I have never done this before, but I think I have some pretty good ideas about how to do it. I want to run them past you veterans to see if you have any better ideas.

I have formed aluminum ribs that exhibit crimped flanges which mate to the inside of the skins. So this is an uneven surface. I think it might be a good idea to apply a coat of polysulfide sealant to the mating surface of the flange so as to fill the low spots of the crimps so that the resulting mating surface is more flat to the the skin to which it will be mated. This first coat would be allowed to cure before the actual mating. Before mating, a second coat of polysulfide would be applied.

Preping of the bare metal mating surfaces should be done with the same discipline to achieve a good bond as you would for a structural epoxy joint...Detergent clean, mechanical abraid, acid etch, DI water wash, rinse, and dry immediately prior to application of the sealant.

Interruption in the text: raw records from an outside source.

/-- The bytes that the put of arc `e` waits for have come through the aperture: its packets go with them; poison cannot go. -/
def State.putHeld (s : State) (u e : Nat) (bs : List (PVal Byte)) : State × Bool :=
  match (mget [] s.copies u).find? fun c => c.entry == e && !c.finished with
  | none => (s, true)
  | some c =>
    let s1 := { s with copies := mput [] s.copies u ((mget [] s.copies u).map fun (y : CopyJob) =>
      if y.entry = e ∧ y.finished = false then { y with held := [] } else y) }
    match allSome bs with
    | none => (c.held.foldl (fun a _ => a.pktSent (.arc u e)) s1, false)
    | some b => ((fillPackets c.held b).foldl (fun (a : State) k => match (a.touchCtx k.flow.toNat).sendPacket k (.arc u e) with
        | (v, true) => v
        | (v, false) => v.pktSent (.arc u e)) s1, true)

/-- Write bytes where an answer goes: a module address, or the owner's tile store; false when the write was refused. -/
def State.putLocal (s : State) (o : Owner) (space : Bool) (dst : Nat) (bs : List (PVal Byte)) : State × Bool :=
  let toSpace := fun (w : Who) =>
    if inAperture dst then (match s.apStore dst bs o with
      | (v, true) => (v, true)
      | (v, false) => (v.pktSent o, false))
    else s.putX w (BitVec.ofNat 64 dst) bs
  match o with
  | .gone => (s, true)
  | .core c => (s.setCore c { s.core_ c with ap := some (dst, some bs) }, true)
  | .coll _ | .unit => (s.send (.apertureReply bs), true)
  | .tile t _ => if space then toSpace .tile else ({ s with mem := s.mem.wr (tst t dst) bs }, true)
  | .arc u e => if space then toSpace .unit else s.putHeld u e bs

def State.dropReq (s : State) (rid : Nat) : State := { s with outst := s.outst.filter fun o => o.rid != rid }



/-- STATUS and RESULT go into the operand block of an atomic (R185). -/
def State.atomRecord (s : State) (o : Outst) (status : Nat) (result : Option (List Byte)) : State :=
  match o.owner with
  | .tile t _ =>
    let op := hCode o.pkt
    let res : List (PVal Byte) := match result with
      | some b => b.map some
      | none => List.replicate (atomSize op) none
    let m := if status = 0 ∧ 8 ≤ op then s.mem else s.mem.wr (tst t (o.dst + 32)) res
    { s with mem := m.wr (tst t (o.dst + 48)) ((toLE 2 status).map some) }
  | _ => s

/-- The RPUT that a request's bytes are for, which go from it into packets (R312). -/
def State.rputOf (s : State) (o : Outst) : Option (Nat × QEntry) :=
  match o.owner with
  | .tile t id => (s.entry? t 3 id).bind fun e => if wMajor e.word.toNat = 0x22 then some (t, e) else none
  | _ => none

/-- An outstanding request ends with an error: poison at a load's destination, or an atomic's STATUS (R319, R331). -/
def State.reqFail (s : State) (o : Outst) (status code : Nat) : State :=
  let s1 := s.dropReq o.rid
  let c := s1.ctx o.ctx
  let s2 := if o.atom then
      (if o.sent then s1.setCtx o.ctx { c with outn := c.outn - 1 } else s1).atomRecord o status none
    else if (s1.rputOf o).isSome then s1
    else (s1.putLocal o.owner o.space o.dst (List.replicate o.len none)).1
  s2.ownerDone o.owner (errNote o.dst code true)

/-- JOB_TARGET_LOST (R331). -/
def State.targetLost (s : State) (o : Outst) : State :=
  let pg := pgFlow (o.ctx % 2)
  let s1 := if s.bit pg 0x104 8 then s
    else s.setReg64 pg 0x170 (o.ctx + 2 ^ 32 * o.pkt.dst.toNat)
  (((s1.reqFail o 2 4).orReg pg 0x104 0x100).count pg 0x15C).raise pg 0

/-- The request's 16-bit identifier in its header (RID, Table 14.5), never 0. -/
def Outst.id16 (o : Outst) : Nat := 1 + o.rid % 65535

/-- Requests of an F-die that are out. -/
def State.outCount (s : State) (die : Nat) : Nat := (s.outst.filter fun o => o.sent && o.ctx % 2 == die).length

/-- A COPY engine has its 64 packets in flight (R324). -/
def State.engineFull (s : State) (o : Owner) : Bool :=
  match o with
  | .arc u _ => decide (64 ≤ (s.outst.filter fun y => y.sent && (match y.owner with
      | .arc v _ => v == u
      | _ => false)).length)
  | _ => false

/-- Send a request that waits, when it may go (R320, R324, R327): no other one that is out carries its identifier. -/
def State.trySend (s : State) (o : Outst) : State :=
  let c := s.ctx o.ctx
  if o.sent || decide (4096 ≤ s.outCount (o.ctx % 2)) || (o.atom && decide (256 ≤ c.outn)) ||
      s.engineFull o.owner || s.outst.any (fun y => y.sent && y.id16 == o.id16) then s
  else
    let aseq := c.aseq.toNat
    let k := if o.atom then { o.pkt with body := o.pkt.body.take 4 ++ toLE 2 aseq ++ o.pkt.body.drop 6 } else o.pkt
    let o1 := { o with pkt := k, sent := true, sentAt := s.clk }
    let s1 := { s with outst := s.outst.map (fun (y : Outst) => if y.rid = o.rid then o1 else y) }
    let s2 := if o.atom then s1.setCtx o.ctx { c with aseq := c.aseq + 1, outn := c.outn + 1 } else s1
    let (s3, ok) := (s2.touchCtx o.ctx).sendPacket k .unit
    if ok ∨ s.live k.tag k.gen = false then s3 else s3.targetLost o1

/-- Waiting requests go as credit returns, in order. -/
def State.pump (s : State) : State := s.outst.foldl (fun a o => if o.sent then a else a.trySend o) s

/-- A new outstanding request; its identifier is put into its header. -/
def State.addReq (s : State) (c : Nat) (k : Packet) (o : Owner) (space : Bool) (dst len : Nat) (atom cache : Bool) : State :=
  let k1 := { k with body := k.body.take 6 ++ toLE 2 (1 + s.nextRid % 65535) ++ k.body.drop 8 }
  let x : Outst := ⟨s.nextRid, c, k1, o, space, dst, len, atom, cache, false, 0, 0⟩
  ({ s with outst := s.outst ++ [x], nextRid := s.nextRid + 1 }).pump

/-- Ranges `[a, a + n)` cut at multiples of `g`. -/
def cutAt (g : Nat) : Nat → Nat → Nat → List (Nat × Nat)
  | 0, _, _ => []
  | f + 1, a, n =>
    if n = 0 then []
    else
      let k := min n (g - a % g)
      (a, k) :: cutAt g f (a + k) (n - k)

def cuts (g a n : Nat) : List (Nat × Nat) := cutAt g (n / g + 2) a n

/-! ### Remote-line cache (R325, R326) -/

/-- The line at `off` of a window through a context, in the cache of F-die `die`. -/
def State.rlcFind (s : State) (die : Nat) (x : Ctx) (w off : Nat) : Option RLine :=
  s.rlc.find? fun l => l.die == die && l.tag == x.tag && l.gen == x.gen && l.dst == x.dst && l.win == w && l.off == off

/-- Lookups and fills are on (FLW_CTL.RLC_EN). -/
def State.rlcOn (s : State) (die : Nat) : Bool := s.bit (pgFlow die) 0x100 1

/-- A lookup; whether the line was evicted before it is a free bit (log 6). -/
def State.rlcLook (s : State) (die : Nat) (x : Ctx) (w off : Nat) : Option (List Byte) × State :=
  match s.rlcFind die x w off with
  | none => (none, s.count (pgFlow die) 0x16C)
  | some l =>
    let s1 := { s with fresh := s.fresh + 1 }
    if Config.freeBit s.fresh then (some l.data, s1.count (pgFlow die) 0x168)
    else (none, { s1 with rlc := s1.rlc.filter fun y => y != l }.count (pgFlow die) 0x16C)

/-- Parts of a get that must be requested, and the bytes that the cache serves, in order (R325). -/
def State.rlcSplit (s : State) (die : Nat) (x : Ctx) (w off len : Nat) : State × List (Nat × Nat) × List (Nat × List Byte) :=
  (cuts 64 off len).foldl (fun (acc : State × List (Nat × Nat) × List (Nat × List Byte)) c =>
    let (u, ask, have_) := acc
    if c.2 ≠ 64 then (u, ask ++ [c], have_)
    else match u.rlcLook die x w c.1 with
      | (some d, u1) => (u1, ask, have_ ++ [(c.1, d)])
      | (none, u1) => (u1, ask ++ [c], have_)) (s, [], [])

/-- Neighbouring parts are one request, cut at 2 KiB of the source offset (R320). -/
def joinParts : List (Nat × Nat) → List (Nat × Nat)
  | (a, n) :: (b, m) :: r =>
    if a + n = b ∧ b % 2048 ≠ 0 then
      match joinParts ((b, m) :: r) with
      | (c, k) :: t => if c = b then (a, n + k) :: t else (a, n) :: (c, k) :: t
      | [] => [(a, n)]
    else (a, n) :: joinParts ((b, m) :: r)
  | l => l

/-- A get of `len` bytes at offset `off` of window `w` through context `c` to `dst`: what the cache has is written, the rest
requested. The numbers of requests and of writes come back; a refused write of cached bytes is false. -/
def State.startGet (s : State) (c : Nat) (x : Ctx) (w off len : Nat) (o : Owner) (space : Bool) (dst : Nat) (cache : Bool) :
    State × Nat × Nat × Bool :=
  let die := c % 2
  let (s1, ask, have_) :=
    if cache && s.rlcOn die then s.rlcSplit die x w off len else (s, cuts 2048 off len, [])
  let (s2, ok) := have_.foldl (fun (a : State × Bool) h =>
    let (u, k) := a.1.putLocal o space (dst + (h.1 - off)) (h.2.map some)
    (u, a.2 && k)) (s1, true)
  let parts := joinParts ask
  (parts.foldl (fun u p =>
    let k := ctxPacket c x 2 1 0 0 0 (BitVec.ofNat 64 (w * 2 ^ 40 + p.1)) (toLE 8 (p.2 - 1))
    u.addReq c k o space (dst + (p.1 - off)) p.2 false cache) s2, parts.length, parts.length + have_.length, ok)

/-- STOREs or PUTs of `bs` at offset `off` of window `w` (R321). -/
def putPackets (c : Nat) (x : Ctx) (w off : Nat) (bs : List Byte) (puts : Bool) : List Packet :=
  (cuts (if puts then 2048 else 64) off bs.length).map fun p =>
    ctxPacket c x (if puts then 4 else 2) (if puts then 4 else 3) 0 0 0 (BitVec.ofNat 64 (w * 2 ^ 40 + p.1))
      (slice_ bs (p.1 - off) p.2)

/-- Send an owner's packets; one that has nowhere to go has gone (R332), and lets the next one of a COPY engine go. -/
def State.sendAll (s : State) (c : Nat) (ks : List Packet) (o : Owner) : State :=
  ks.foldl (fun u k => match (u.touchCtx c).sendPacket k o with
    | (v, true) => v
    | (v, false) => (v.pktSent o).feed o) s

def putCount (puts : Bool) (off n : Nat) : Nat := (cuts (if puts then 2048 else 64) off n).length

/-! ### Flow commands (R314) -/

/-- Context image (Table 14.1): its context, or none for a reserved field or TMO above 8. -/
def ctxOf (b : List Byte) : Option Ctx :=
  let fl := field b 3 1
  if 8 ≤ fl ∨ 2 ^ 14 ≤ field b 4 2 ∨ 8 < field b 6 1 ∨ 2 ^ 20 ≤ field b 8 3 ∨ field b 11 1 ≠ 0 ∨ field b 22 2 ≠ 0 ∨
      2 ^ 14 ≤ field b 24 2 ∨ 2 ^ 20 ≤ field b 26 3 ∨ field b 29 1 ≠ 0 ∨ 2 ^ 15 ≤ field b 30 2 ∨ ¬ allZero (b.drop 38) then
    none
  else some
    { tag := BitVec.ofNat 16 (field b 0 2), gen := BitVec.ofNat 8 (field b 2 1), valid := bitAt fl 0, send := bitAt fl 1
      atom := bitAt fl 2, dst := BitVec.ofNat 14 (field b 4 2), tmo := field b 6 1, waitms := field b 7 1
      tctx := BitVec.ofNat 20 (field b 8 3), aseq := 0, outn := 0, arrived := BitVec.ofNat 48 (field b 16 6)
      peer := BitVec.ofNat 14 (field b 24 2), pflow := BitVec.ofNat 20 (field b 26 3), rslot := BitVec.ofNat 15 (field b 30 2)
      high := 0xFFFF, applied := 0 }

/-- The 64 bytes of an entry. -/
def ctxBytes (x : Ctx) : List Byte :=
  toLE 2 x.tag.toNat ++ toLE 1 x.gen.toNat ++
    toLE 1 ((if x.valid then 1 else 0) + (if x.send then 2 else 0) + (if x.atom then 4 else 0)) ++
    toLE 2 x.dst.toNat ++ toLE 1 x.tmo ++ toLE 1 x.waitms ++ toLE 3 x.tctx.toNat ++ toLE 1 0 ++ toLE 2 x.aseq.toNat ++
    toLE 2 x.outn ++ toLE 6 x.arrived.toNat ++ toLE 2 0 ++ toLE 2 x.peer.toNat ++ toLE 3 x.pflow.toNat ++ toLE 1 0 ++
    toLE 2 x.rslot.toNat ++ toLE 2 x.high.toNat ++ toLE 4 x.applied.toNat ++ List.replicate 26 0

Every rivet hole that penetrates through the walls of the tank should receive a small bevel on both sides of the sheet. This bevel would provide a small volume of space for polysulfide be applied, that will not be wiped clean by the rivet as it passes through the hole. Upon bucking or pulling of the rivet, the rivet shank will expand into that space, the polysulfide will extrude out filling any leak in the immediate area of the rivet shank.

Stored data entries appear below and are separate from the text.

-- ==== Sys2Proof/Machine/LinAlg.lean ====
section
/-! DEFINITION. Factors and their pivots (R203, R204, R208 to R210), and the arithmetic kernels of the solver sequencer
(R226). Numbers are FP64 patterns that may be poison; flags go along where an instruction records them. -/
namespace Sys2Proof.Machine

/-! ### FP64 on values that may be poison -/

def one64 : Nat := 0x3FF0000000000000

def pop1 (f : Nat → Nat × Nat) (a : PVal Nat) : PVal Nat × Nat :=
  match a with
  | some x => let (v, g) := f x; (some v, g)
  | none => (none, 0)

def pfma (neg : Bool) (a b c : PVal Nat) : PVal Nat × Nat :=
  match a, b, c with
  | some x, some y, some z => let (v, g) := f64.fma 0 neg x y z; (some v, g)
  | _, _, _ => (none, 0)

def pdiv (a b : PVal Nat) : PVal Nat × Nat :=
  match a, b with
  | some x, some y => let (v, g) := f64.div 0 x y; (some v, g)
  | _, _ => (none, 0)

def pmul (a b : PVal Nat) : PVal Nat × Nat :=
  match a, b with
  | some x, some y => let (v, g) := f64.mul 0 x y; (some v, g)
  | _, _ => (none, 0)

def padd (a b : PVal Nat) : PVal Nat × Nat :=
  match a, b with
  | some x, some y => let (v, g) := f64.add 0 x y; (some v, g)
  | _, _ => (none, 0)

/-- Sign turned; a NaN keeps its other bits. -/
def pneg (a : PVal Nat) : PVal Nat := a.map fun x => x ^^^ f64.signBit

/-- A positive finite normal number. -/
def posNormal (b : Nat) : Bool := decide (2 ^ 52 ≤ b) && decide (b < f64.inf)

def finite64 (b : Nat) : Bool := !f64.isNan b && !f64.isInf b

/-! ### Pivots (R208, R209) -/

/-- Kind (0 Cholesky, 1 LDLᵀ, 2 LU), whether replacement is on, threshold and replacement. -/
structure PivPar where
  kind : Nat
  on : Bool
  thr : Nat
  rep : Nat
  deriving DecidableEq, Repr

def PivStat.zero_ : PivStat := ⟨0, 0, 0, none, false, false, false⟩

/-- A positive finite normal scale is used, any other becomes 1.0 (R208 step 2). -/
def pivScale (v : Nat) : Nat × Bool := if posNormal v then (v, false) else (one64, true)

/-- The parameters of a policy and the flags of their products, unless it is refused (R208). -/
def pivPolicy (kind taup taur scale : Nat) : Option (PivPar × Nat) :=
  let neg : Bool := f64.neg taup && !f64.isZero taup
  let (thr, f) := f64.mul 0 taup scale
  let (rep, g) := f64.mul 0 taur scale
  if neg || !finite64 taup || (!f64.isZero taup && !posNormal rep) then none
  else some (⟨kind, !f64.isZero taup, thr, rep⟩, f ||| g)

/-- The test of one pivot: the pivot used, its record, and flags (R209, R210); an infinity is not replaced. -/
def pivTest (k : PivPar) (st : PivStat) (idx : Nat) (d : PVal Nat) : PVal Nat × PivStat × Nat :=
  match d with
  | none => (none, { st with pois := true }, 0)
  | some b =>
    let (lt, fl) := if k.kind = 0 then f64.cmp 1 b k.thr else f64.cmp 1 (b % f64.signBit) k.thr
    let swap : Bool := k.on && lt && !f64.isInf b
    let st1 := { st with
      rep := st.rep + (if swap then 1 else 0)
      zero := st.zero + (if f64.isZero b then 1 else 0)
      nf := st.nf + (if finite64 b then 0 else 1)
      first := if swap && st.first.isNone then some idx else st.first
      neg := st.neg || (k.kind == 0 && f64.neg b && !f64.isZero b && !f64.isNan b) }
    let r := if k.kind ≠ 0 ∧ f64.neg b = true then k.rep ^^^ f64.signBit else k.rep
    (some (if swap then r else b), st1, if k.on then fl else 0)

/-! ### Elimination (R203, R204) -/

/-- Element (i, j) of a matrix held as a map. -/
def mkey (i j : Nat) : Nat := i * 0x10000000 + j

abbrev Mx := SMap (PVal Nat)

def Mx.at_ (m : Mx) (i j : Nat) : PVal Nat := mget (some 0) m (mkey i j)
def Mx.set_ (m : Mx) (i j : Nat) (v : PVal Nat) : Mx := mput (some 0) m (mkey i j) v

/-- A factorisation on its way: elements, flags, pivots, and the row swapped with each row, poison when a poisoned element hides the
choice (R106). -/
structure Elim where
  m : Mx
  fl : Nat
  st : PivStat
  perm : List (PVal Nat)
  deriving DecidableEq, Repr

/-- The order of the pivot search: a NaN is larger than any number. -/
def pivKey (v : PVal Nat) : Nat :=
  match v with
  | none => 0
  | some b => if f64.isNan b then f64.inf + 1 else b % f64.signBit

/-- The lowest row of the search set with the largest magnitude. -/
def pivSearch (m : Mx) (p : Nat) (rows : List Nat) : Nat :=
  rows.foldl (fun best i => if pivKey (m.at_ best p) < pivKey (m.at_ i p) then i else best) p

/-- Rows `a` and `b` change places in the columns given. -/
def swapRows (m : Mx) (a b : Nat) (cols : List Nat) : Mx :=
  if a = b then m
  else cols.foldl (fun x j => (x.set_ a j (m.at_ b j)).set_ b j (m.at_ a j)) m

/-- Rows `p` and `r` change places; a choice hidden by poison leaves every row of the search set poison (R106). -/
def moveRows (m : Mx) (dim p : Nat) (search : List Nat) (r : PVal Nat) : Mx :=
  match r with
  | some r => swapRows m p r (List.range dim)
  | none => search.foldl (fun x i => (List.range dim).foldl (fun y j => y.set_ i j none) x) m

/-- The interchange of pivot `p` (R204): the row it takes, and the rows after it. -/
def pivRows (k : PivPar) (m : Mx) (dim p : Nat) (search : List Nat) : PVal Nat × Mx :=
  if k.kind ≠ 2 then (some p, m)
  else
    let r := if search.any fun i => (m.at_ i p).isNone then none else some (pivSearch m p search)
    (r, moveRows m dim p search r)

/-- One pivot index `p` of a matrix of `dim` rows with `n` unknowns: search, test, divides, updates. `has i j` says that
the brick of (i, j) is stored; `search` gives the rows searched below p. -/
def elimStep (k : PivPar) (dim n : Nat) (has : Nat → Nat → Bool) (search : List Nat) (base : Nat) (e : Elim) (p : Nat) :
    Elim :=
  let (r, m0) := pivRows k e.m dim p search
  let (d, st, f0) := if p < n then pivTest k e.st (base + p) (m0.at_ p p) else (m0.at_ p p, e.st, 0)
  let (l, f1) := if k.kind = 0 then pop1 (f64.sqrt 0) d else (d, 0)
  let m1 := m0.set_ p p l
  let below := ((List.range dim).drop (p + 1)).filter fun i => has i p
  let (m2, f2) := below.foldl (fun (a : Mx × Nat) i =>
    let (v, g) := pdiv (m0.at_ i p) l
    (a.1.set_ i p v, a.2 ||| g)) (m1, f0 ||| f1)
  let right := if k.kind = 2 then ((List.range dim).drop (p + 1)).filter (fun j => has p j) else below
  let (m3, f3) := right.foldl (fun (a : Mx × Nat) j =>
    let (u, g) :=
      if k.kind = 2 then (m2.at_ p j, 0)
      else if k.kind = 1 then pmul (m2.at_ j p) l
      else (m2.at_ j p, 0)
    (below.filter fun i => k.kind == 2 || decide (j ≤ i)).foldl (fun (a : Mx × Nat) i =>
      let (v, h) := pfma true (m2.at_ i p) u (a.1.at_ i j)
      (a.1.set_ i j v, a.2 ||| h)) (a.1, a.2 ||| g)) (m2, f2)
  ⟨m3, e.fl ||| f3, st, e.perm ++ [r]⟩

/-- What element (·, j) is multiplied by in the update from pivot `p` (R203): l_jp, fl(l_jp d_p), or u_pj. -/
def updBy (kind : Nat) (m : Mx) (p j : Nat) : PVal Nat × Nat :=
  if kind = 2 then (m.at_ p j, 0) else if kind = 1 then pmul (m.at_ j p) (m.at_ p p) else (m.at_ j p, 0)

/-- `v` after its updates by the pairs given, with flags. -/
def updates (v : PVal Nat) (l : List (PVal Nat × PVal Nat)) : PVal Nat × Nat :=
  l.foldl (fun (a : PVal Nat × Nat) q =>
    let (w, f) := pfma true q.1 q.2 a.1
    (w, a.2 ||| f)) (v, 0)

/-- Row `i` of L in brick column `c` (R203), from the factored diagonal brick: its eight elements, with flags. -/
def rowOfL (kind : Nat) (m : Mx) (c i : Nat) : List (PVal Nat) × Nat :=
  (List.range 8).foldl (fun (a : List (PVal Nat) × Nat) jj =>
    let j := 8 * c + jj
    let us := (List.range jj).map fun p => updBy kind m (8 * c + p) j
    let (v, f) := updates (m.at_ i j) (a.1.zip (us.map (·.1)))
    let (w, g) := pdiv v (m.at_ j j)
    (a.1 ++ [w], us.foldl (fun x u => x ||| u.2) (a.2 ||| f ||| g))) ([], 0)

/-- Column `j` of U in brick row `c` of an LU factor (R203), from the factored diagonal brick. -/
def colOfU (m : Mx) (c j : Nat) : List (PVal Nat) × Nat :=
  (List.range 8).foldl (fun (a : List (PVal Nat) × Nat) pp =>
    let p := 8 * c + pp
    let (v, f) := updates (m.at_ p j) (((List.range pp).map fun q => m.at_ p (8 * c + q)).zip a.1)
    (a.1 ++ [v], a.2 ||| f)) ([], 0)

/-- Element (i, j) of a trailing brick after its updates from brick column `c`; `us` are what it is multiplied by. -/
def trailAt (m : Mx) (c i j : Nat) (us : List (PVal Nat)) : PVal Nat × Nat :=
  updates (m.at_ i j) (((List.range 8).map fun p => m.at_ i (8 * c + p)).zip us)

/-- Factor one brick as a whole matrix, with `npad` padding rows (R211). -/
def factorBrick (k : PivPar) (npad : Nat) (xs : List (PVal Nat)) : Elim :=
  let m := (positions 8 8).foldl (fun (m : Mx) ij => m.set_ ij.1 ij.2 (xs.getD (8 * ij.1 + ij.2) none)) []
  (List.range 8).foldl (fun e p => elimStep k 8 (8 - npad) (fun _ _ => true) ((List.range 8).drop p) 0 e p)
    ⟨m, 0, PivStat.zero_, []⟩

/-- The 64 values of a factored brick; a symmetric kind leaves +0 above the diagonal (R203). -/
def Elim.brick (e : Elim) (kind : Nat) : List (PVal Nat) :=
  (positions 8 8).map fun ij => if kind ≠ 2 ∧ ij.1 < ij.2 then some 0 else e.m.at_ ij.1 ij.2

/-! ### Vectors (R226) -/

abbrev Vec := List (PVal Nat)

def Vec.at_ (v : Vec) (i : Nat) : PVal Nat := v.getD i none

/-- Dot product by the canonical fold over rounded products (R158, R226). -/
def vdot64 (x y : Vec) : PVal Nat := (pfold (f64.add 0) ((x.zip y).map fun p => (pmul p.1 p.2).1)).1

/-- The rounded square root of the dot product. -/
def vnorm (x : Vec) : PVal Nat := (pop1 (f64.sqrt 0) (vdot64 x x)).1

/-- y + a x, or y - a x, one fma per entry. -/
def axpy (neg : Bool) (a : PVal Nat) (x y : Vec) : Vec := (x.zip y).map fun p => (pfma neg a p.1 p.2).1

/-- A chain of fma over pairs. -/
def fmaChain (neg : Bool) (c : PVal Nat) (l : List (PVal Nat × PVal Nat)) : PVal Nat :=
  l.foldl (fun c p => (pfma neg p.1 p.2 c).1) c

/-- Forward pass over a lower triangle (R226): row `i`'s entries left of the diagonal, ascending, and its diagonal. -/
def forward (unit : Bool) (rows : List (List (Nat × PVal Nat) × PVal Nat)) (b : Vec) : Vec :=
  ((List.range rows.length).zip rows).foldl (fun y r =>
    let v := fmaChain true (b.at_ r.1) (r.2.1.map fun q => (q.2, Vec.at_ y q.1))
    y ++ [if unit then v else (pdiv v r.2.2).1]) []

/-- Backward pass (R226): row `i`'s entries right of the diagonal, ascending, and its diagonal. -/
def backward (unit : Bool) (rows : List (List (Nat × PVal Nat) × PVal Nat)) (y : Vec) : Vec :=
  let n := rows.length
  let out := ((List.range n).reverse.zip rows.reverse).foldl (fun (x : Vec) r =>
    let v := fmaChain true (y.at_ r.1) (r.2.1.map fun q => (q.2, x.at_ (q.1 - (r.1 + 1))))
    (if unit then v else (pdiv v r.2.2).1) :: x) []
  out

/-- Entries j of a vector swapped with the entries that `perm` names, in ascending j. -/
def permute (perm : List Nat) (b : Vec) : Vec :=
  ((List.range perm.length).zip perm).foldl (fun v jr =>
    if jr.1 = jr.2 then v else (v.set jr.1 (Vec.at_ v jr.2)).set jr.2 (Vec.at_ v jr.1)) b

/-- M\b for a factor of a kind, whose lower rows and upper rows are given with their diagonals (R226). -/
def triSolve (kind : Nat) (perm : List Nat) (low up : List (List (Nat × PVal Nat) × PVal Nat)) (b : Vec) : Vec :=
  if kind = 2 then backward false up (forward true low (permute perm b))
  else if kind = 1 then
    backward true up (((forward true low b).zip low).map fun p => (pdiv p.1 p.2.2).1)
  else backward false up (forward false low b)

/-- Solve against one factored brick of `n` live rows (block Jacobi). -/
def brickSolve (kind n : Nat) (perm : List Nat) (xs : List (PVal Nat)) (b : Vec) : Vec :=
  let el := fun i j => xs.getD (8 * i + j) none
  let low := (List.range n).map fun i => ((List.range i).map fun j => (j, el i j), el i i)
  let up := (List.range n).map fun i =>
    (((List.range n).drop (i + 1)).map fun j => (j, if kind = 2 then el i j else el j i), el i i)
  triSolve kind (perm.take n) low up b

end Sys2Proof.Machine
end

Before the final assembly of skins to the underlying ribs and spars which define the walls of the wet-wing fuel tank, the polysulfide is liberally applied to all mating surfaces. When the skin is put in place, it must be done so that it is not allowed to come back off. If this happens, the proseal will have been pushed out to the edges on either side of the joint, leaving very little polysulfide to fill any voids when it is layed down the second time, thus creating leak paths.

The skin should be well clecoed in place and rivited entirely before the polysulfide cures.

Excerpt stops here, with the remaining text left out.